Could you reproduce, word for word, everything below from the line containing "s.tickSet := rfl" down to the line containing "s.tickInc := rfl", with both of those lines included and no others?

### Data for analysis
⟨

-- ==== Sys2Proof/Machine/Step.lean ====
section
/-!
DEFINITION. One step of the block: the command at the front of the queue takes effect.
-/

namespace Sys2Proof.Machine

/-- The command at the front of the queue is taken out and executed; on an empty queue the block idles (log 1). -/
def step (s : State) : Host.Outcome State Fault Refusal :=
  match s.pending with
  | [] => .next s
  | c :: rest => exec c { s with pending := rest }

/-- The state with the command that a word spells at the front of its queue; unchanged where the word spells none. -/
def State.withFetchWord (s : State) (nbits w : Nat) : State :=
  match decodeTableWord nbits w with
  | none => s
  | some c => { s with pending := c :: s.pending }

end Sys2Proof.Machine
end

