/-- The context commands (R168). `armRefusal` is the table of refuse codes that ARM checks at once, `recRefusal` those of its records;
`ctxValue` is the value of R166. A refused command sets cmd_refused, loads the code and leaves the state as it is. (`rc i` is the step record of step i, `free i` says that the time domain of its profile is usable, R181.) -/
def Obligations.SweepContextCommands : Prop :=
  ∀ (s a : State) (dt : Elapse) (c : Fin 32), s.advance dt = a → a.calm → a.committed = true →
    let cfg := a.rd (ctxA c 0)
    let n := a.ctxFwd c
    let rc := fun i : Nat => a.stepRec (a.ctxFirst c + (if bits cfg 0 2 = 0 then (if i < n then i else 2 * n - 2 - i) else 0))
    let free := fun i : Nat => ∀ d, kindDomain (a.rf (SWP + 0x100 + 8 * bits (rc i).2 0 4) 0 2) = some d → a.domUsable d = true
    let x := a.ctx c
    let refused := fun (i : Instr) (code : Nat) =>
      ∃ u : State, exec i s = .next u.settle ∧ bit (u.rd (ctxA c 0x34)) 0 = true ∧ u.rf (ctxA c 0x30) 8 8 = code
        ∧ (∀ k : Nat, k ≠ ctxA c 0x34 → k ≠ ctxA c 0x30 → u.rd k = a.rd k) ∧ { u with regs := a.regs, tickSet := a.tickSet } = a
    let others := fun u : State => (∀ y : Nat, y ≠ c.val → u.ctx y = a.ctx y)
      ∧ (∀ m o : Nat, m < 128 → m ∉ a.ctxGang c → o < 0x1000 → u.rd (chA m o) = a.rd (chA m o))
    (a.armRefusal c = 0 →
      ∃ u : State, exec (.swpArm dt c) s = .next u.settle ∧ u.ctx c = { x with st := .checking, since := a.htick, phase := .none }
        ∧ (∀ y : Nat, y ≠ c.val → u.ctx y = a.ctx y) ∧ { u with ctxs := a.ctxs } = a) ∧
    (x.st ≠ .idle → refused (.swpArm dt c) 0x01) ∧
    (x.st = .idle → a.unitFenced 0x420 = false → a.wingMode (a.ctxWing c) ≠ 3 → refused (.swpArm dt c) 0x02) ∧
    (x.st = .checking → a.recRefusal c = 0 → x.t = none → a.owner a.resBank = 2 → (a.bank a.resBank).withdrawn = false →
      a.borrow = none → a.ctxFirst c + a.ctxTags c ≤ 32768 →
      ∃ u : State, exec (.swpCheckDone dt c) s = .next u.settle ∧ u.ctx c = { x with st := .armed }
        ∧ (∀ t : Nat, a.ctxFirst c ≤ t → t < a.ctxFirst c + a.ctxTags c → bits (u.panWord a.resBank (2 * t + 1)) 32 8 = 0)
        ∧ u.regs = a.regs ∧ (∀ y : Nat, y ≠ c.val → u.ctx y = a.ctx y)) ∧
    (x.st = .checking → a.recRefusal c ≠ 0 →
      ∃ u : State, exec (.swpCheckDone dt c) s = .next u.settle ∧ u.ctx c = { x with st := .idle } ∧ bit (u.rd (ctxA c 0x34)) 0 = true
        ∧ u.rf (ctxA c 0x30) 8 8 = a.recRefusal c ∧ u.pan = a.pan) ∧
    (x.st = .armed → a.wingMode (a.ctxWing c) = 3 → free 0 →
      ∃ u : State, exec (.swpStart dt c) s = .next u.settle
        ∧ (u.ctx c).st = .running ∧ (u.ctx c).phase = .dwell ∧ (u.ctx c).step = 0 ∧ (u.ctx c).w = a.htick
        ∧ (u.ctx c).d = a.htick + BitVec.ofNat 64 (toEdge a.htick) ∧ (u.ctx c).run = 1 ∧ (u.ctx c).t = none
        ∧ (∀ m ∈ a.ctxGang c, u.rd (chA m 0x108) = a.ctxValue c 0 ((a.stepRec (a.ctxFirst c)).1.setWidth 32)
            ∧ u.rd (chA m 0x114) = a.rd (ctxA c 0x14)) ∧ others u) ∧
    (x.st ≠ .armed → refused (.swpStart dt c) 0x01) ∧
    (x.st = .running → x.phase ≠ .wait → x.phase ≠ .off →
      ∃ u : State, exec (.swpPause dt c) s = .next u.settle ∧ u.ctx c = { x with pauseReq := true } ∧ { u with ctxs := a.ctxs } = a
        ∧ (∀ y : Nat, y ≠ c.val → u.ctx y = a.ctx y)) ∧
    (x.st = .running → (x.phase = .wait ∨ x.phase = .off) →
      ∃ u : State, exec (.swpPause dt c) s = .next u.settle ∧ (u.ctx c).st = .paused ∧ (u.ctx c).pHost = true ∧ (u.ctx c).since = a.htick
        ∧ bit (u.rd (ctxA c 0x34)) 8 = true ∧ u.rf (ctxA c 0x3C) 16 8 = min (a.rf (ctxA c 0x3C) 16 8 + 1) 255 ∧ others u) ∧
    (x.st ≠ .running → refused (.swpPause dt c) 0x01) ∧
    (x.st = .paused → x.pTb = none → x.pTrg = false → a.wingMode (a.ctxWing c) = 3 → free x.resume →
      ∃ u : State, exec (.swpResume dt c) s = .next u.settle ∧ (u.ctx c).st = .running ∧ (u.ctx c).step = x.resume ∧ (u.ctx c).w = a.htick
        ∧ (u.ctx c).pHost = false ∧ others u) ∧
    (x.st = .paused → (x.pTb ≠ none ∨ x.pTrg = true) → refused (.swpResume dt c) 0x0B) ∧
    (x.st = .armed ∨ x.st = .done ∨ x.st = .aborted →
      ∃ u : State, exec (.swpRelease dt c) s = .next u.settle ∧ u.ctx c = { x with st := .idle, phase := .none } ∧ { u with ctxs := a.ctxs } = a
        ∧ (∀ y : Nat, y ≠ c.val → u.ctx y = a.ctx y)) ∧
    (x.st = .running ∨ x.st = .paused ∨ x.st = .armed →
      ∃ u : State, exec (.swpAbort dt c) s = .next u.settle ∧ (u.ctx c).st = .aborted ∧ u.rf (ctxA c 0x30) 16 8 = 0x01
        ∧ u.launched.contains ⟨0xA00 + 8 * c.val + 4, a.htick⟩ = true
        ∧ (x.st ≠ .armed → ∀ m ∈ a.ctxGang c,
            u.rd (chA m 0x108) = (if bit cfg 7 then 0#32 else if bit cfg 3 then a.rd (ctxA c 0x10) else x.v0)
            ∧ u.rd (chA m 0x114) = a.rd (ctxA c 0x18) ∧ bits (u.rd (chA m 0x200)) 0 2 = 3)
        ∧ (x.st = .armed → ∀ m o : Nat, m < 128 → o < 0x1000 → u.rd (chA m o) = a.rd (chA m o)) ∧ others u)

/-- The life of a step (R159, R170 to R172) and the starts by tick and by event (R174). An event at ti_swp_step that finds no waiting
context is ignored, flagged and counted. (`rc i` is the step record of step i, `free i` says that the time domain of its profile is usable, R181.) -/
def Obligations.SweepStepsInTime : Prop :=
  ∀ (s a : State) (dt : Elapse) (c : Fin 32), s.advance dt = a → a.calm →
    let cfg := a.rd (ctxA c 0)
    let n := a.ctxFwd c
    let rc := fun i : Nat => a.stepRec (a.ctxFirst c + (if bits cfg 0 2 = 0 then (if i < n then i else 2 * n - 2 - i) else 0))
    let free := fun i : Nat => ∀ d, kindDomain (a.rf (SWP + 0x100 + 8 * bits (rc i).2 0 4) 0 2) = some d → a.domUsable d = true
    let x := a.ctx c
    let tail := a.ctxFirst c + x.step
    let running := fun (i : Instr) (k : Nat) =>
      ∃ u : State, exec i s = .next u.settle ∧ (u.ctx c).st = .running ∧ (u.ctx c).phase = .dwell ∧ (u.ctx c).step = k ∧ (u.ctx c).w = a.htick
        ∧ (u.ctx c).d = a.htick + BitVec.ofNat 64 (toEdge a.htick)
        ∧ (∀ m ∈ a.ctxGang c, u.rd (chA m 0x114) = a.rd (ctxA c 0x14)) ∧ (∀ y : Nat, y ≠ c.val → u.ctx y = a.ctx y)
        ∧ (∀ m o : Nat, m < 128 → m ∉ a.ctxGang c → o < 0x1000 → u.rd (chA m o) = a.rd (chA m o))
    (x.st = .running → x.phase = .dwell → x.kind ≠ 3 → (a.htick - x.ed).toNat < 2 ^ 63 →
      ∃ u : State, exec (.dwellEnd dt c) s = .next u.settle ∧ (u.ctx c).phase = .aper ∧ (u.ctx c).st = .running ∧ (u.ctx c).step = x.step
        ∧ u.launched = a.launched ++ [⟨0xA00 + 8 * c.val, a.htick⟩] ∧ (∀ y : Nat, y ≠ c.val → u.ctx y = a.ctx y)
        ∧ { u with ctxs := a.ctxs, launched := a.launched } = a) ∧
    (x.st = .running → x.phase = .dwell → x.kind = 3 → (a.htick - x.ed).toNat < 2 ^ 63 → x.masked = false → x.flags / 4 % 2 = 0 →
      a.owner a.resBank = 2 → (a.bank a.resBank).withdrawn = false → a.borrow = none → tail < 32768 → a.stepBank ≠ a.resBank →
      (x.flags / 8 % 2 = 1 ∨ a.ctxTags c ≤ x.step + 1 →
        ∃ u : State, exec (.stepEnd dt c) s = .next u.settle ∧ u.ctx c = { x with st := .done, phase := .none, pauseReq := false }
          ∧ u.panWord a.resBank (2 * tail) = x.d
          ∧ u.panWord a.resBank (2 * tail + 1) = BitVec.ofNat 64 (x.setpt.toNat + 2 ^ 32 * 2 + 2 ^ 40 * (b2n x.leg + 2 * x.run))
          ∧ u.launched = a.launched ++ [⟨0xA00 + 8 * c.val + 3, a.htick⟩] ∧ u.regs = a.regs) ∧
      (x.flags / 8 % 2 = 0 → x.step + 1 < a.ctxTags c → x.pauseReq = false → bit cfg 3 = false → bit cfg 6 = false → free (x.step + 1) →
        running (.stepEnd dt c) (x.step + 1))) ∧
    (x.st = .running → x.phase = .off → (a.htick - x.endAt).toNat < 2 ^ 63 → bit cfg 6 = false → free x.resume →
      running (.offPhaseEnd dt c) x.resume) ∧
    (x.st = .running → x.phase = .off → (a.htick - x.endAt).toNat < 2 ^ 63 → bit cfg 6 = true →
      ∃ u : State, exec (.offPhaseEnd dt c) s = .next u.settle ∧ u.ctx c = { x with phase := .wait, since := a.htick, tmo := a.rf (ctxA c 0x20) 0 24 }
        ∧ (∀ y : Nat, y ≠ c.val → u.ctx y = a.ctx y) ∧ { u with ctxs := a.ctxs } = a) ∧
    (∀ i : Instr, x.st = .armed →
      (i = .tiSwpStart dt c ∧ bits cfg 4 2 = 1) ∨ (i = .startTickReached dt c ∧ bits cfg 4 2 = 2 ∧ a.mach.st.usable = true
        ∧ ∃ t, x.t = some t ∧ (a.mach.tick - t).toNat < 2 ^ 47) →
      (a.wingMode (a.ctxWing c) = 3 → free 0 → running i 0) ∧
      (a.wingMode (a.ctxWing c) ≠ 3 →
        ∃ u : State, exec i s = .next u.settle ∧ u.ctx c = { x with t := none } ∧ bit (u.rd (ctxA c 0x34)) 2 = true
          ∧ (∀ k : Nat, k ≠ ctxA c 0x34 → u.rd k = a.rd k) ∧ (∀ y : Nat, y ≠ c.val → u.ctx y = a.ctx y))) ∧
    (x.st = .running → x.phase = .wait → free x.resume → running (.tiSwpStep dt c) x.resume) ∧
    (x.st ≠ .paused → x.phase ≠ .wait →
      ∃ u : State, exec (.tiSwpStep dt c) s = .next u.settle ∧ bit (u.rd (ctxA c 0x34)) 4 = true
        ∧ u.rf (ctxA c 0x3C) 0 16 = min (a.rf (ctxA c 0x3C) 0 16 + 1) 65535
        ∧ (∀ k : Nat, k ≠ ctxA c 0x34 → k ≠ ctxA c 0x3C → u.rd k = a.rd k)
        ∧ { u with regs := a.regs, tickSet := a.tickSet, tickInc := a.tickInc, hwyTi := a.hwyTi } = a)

⟩
⟨

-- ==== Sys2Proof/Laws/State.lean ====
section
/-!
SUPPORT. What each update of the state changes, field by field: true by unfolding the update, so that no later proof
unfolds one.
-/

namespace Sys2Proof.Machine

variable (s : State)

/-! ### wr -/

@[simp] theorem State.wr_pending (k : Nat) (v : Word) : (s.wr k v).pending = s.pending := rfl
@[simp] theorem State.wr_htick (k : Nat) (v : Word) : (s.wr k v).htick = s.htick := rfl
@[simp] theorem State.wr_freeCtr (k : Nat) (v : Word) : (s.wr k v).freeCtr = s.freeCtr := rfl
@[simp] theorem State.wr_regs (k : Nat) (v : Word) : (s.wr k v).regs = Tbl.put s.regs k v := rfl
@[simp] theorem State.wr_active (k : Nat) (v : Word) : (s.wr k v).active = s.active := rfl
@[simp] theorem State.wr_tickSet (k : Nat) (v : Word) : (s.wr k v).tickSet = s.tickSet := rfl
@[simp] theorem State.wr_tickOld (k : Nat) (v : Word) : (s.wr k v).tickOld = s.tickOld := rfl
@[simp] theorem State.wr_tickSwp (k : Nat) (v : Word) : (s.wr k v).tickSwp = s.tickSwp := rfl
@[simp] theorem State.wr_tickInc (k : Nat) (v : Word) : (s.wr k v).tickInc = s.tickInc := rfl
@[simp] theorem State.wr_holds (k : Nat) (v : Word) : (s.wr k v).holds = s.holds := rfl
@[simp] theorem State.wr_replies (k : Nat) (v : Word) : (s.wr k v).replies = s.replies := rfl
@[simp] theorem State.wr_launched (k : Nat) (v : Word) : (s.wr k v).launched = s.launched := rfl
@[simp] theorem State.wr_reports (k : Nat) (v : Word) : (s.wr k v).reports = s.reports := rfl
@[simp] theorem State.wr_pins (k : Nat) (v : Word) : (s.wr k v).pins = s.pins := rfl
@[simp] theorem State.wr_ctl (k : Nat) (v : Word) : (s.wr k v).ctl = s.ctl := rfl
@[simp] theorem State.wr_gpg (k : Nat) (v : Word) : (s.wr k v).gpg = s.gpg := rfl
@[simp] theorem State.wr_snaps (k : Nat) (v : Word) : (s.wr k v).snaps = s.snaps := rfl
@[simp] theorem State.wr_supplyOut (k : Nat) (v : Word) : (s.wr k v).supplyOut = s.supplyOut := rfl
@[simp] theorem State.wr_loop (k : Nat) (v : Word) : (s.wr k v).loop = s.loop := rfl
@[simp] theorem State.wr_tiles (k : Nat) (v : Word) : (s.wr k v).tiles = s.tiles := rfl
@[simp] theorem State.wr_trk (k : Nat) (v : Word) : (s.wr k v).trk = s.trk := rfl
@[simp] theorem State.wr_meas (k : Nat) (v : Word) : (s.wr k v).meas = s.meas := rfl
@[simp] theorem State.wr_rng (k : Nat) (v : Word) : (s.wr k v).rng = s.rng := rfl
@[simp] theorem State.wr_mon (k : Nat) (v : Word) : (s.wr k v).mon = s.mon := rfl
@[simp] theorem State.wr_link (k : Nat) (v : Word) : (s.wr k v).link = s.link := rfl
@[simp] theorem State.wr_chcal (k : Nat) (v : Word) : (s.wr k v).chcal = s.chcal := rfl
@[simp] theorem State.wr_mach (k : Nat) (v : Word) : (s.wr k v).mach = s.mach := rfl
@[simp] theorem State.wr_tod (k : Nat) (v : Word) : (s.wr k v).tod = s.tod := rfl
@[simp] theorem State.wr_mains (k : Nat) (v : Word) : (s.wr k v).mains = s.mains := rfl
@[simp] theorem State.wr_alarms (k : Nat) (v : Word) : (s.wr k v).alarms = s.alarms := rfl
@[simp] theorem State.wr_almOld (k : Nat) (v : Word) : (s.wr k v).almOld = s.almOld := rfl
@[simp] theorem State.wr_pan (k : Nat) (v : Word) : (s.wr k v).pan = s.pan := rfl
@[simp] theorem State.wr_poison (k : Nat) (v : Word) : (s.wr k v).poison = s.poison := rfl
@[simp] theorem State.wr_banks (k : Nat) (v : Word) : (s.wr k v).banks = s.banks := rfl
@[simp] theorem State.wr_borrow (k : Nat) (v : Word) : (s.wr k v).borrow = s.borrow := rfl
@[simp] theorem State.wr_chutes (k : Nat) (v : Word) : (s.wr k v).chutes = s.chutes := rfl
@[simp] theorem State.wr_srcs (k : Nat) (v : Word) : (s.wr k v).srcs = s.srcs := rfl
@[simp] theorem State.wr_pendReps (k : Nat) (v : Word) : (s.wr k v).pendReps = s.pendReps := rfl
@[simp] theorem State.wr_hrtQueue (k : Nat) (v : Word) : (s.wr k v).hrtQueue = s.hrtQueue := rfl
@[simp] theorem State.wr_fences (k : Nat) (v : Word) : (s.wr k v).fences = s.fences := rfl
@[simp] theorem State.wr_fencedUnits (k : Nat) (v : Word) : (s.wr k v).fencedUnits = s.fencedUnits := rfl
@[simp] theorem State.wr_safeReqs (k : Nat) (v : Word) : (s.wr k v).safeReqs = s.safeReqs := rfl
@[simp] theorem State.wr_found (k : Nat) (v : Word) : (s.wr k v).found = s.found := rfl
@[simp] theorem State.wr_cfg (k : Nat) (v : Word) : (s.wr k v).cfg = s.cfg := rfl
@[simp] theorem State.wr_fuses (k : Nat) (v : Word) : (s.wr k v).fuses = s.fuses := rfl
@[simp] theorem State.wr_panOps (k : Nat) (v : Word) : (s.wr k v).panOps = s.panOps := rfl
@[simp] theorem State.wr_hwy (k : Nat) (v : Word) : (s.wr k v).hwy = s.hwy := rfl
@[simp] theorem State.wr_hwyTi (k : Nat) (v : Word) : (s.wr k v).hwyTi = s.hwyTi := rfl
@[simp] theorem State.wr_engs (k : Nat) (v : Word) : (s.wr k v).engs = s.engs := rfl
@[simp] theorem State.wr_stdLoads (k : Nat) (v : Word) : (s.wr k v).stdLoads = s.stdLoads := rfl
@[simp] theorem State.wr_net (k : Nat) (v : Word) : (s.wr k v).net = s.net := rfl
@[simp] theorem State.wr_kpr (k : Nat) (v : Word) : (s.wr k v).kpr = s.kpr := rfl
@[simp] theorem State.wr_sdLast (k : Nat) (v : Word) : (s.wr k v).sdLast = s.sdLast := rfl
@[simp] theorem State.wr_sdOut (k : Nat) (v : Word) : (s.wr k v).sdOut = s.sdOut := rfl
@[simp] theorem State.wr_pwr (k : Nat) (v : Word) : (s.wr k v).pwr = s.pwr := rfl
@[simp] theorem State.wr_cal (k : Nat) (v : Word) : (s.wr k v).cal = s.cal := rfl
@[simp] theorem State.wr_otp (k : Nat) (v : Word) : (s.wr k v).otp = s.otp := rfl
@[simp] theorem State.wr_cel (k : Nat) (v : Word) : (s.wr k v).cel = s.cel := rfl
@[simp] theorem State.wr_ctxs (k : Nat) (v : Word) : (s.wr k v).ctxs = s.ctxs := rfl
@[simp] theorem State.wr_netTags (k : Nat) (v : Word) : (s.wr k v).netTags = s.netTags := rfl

⟩

### Answer to this problem
@[simp] theorem State.wr_tickSet (k : Nat) (v : Word) : (s.wr k v).tickSet = s.tickSet := rfl
@[simp] theorem State.wr_tickOld (k : Nat) (v : Word) : (s.wr k v).tickOld = s.tickOld := rfl
@[simp] theorem State.wr_tickSwp (k : Nat) (v : Word) : (s.wr k v).tickSwp = s.tickSwp := rfl
@[simp] theorem State.wr_tickInc (k : Nat) (v : Word) : (s.wr k v).tickInc = s.tickInc := rfl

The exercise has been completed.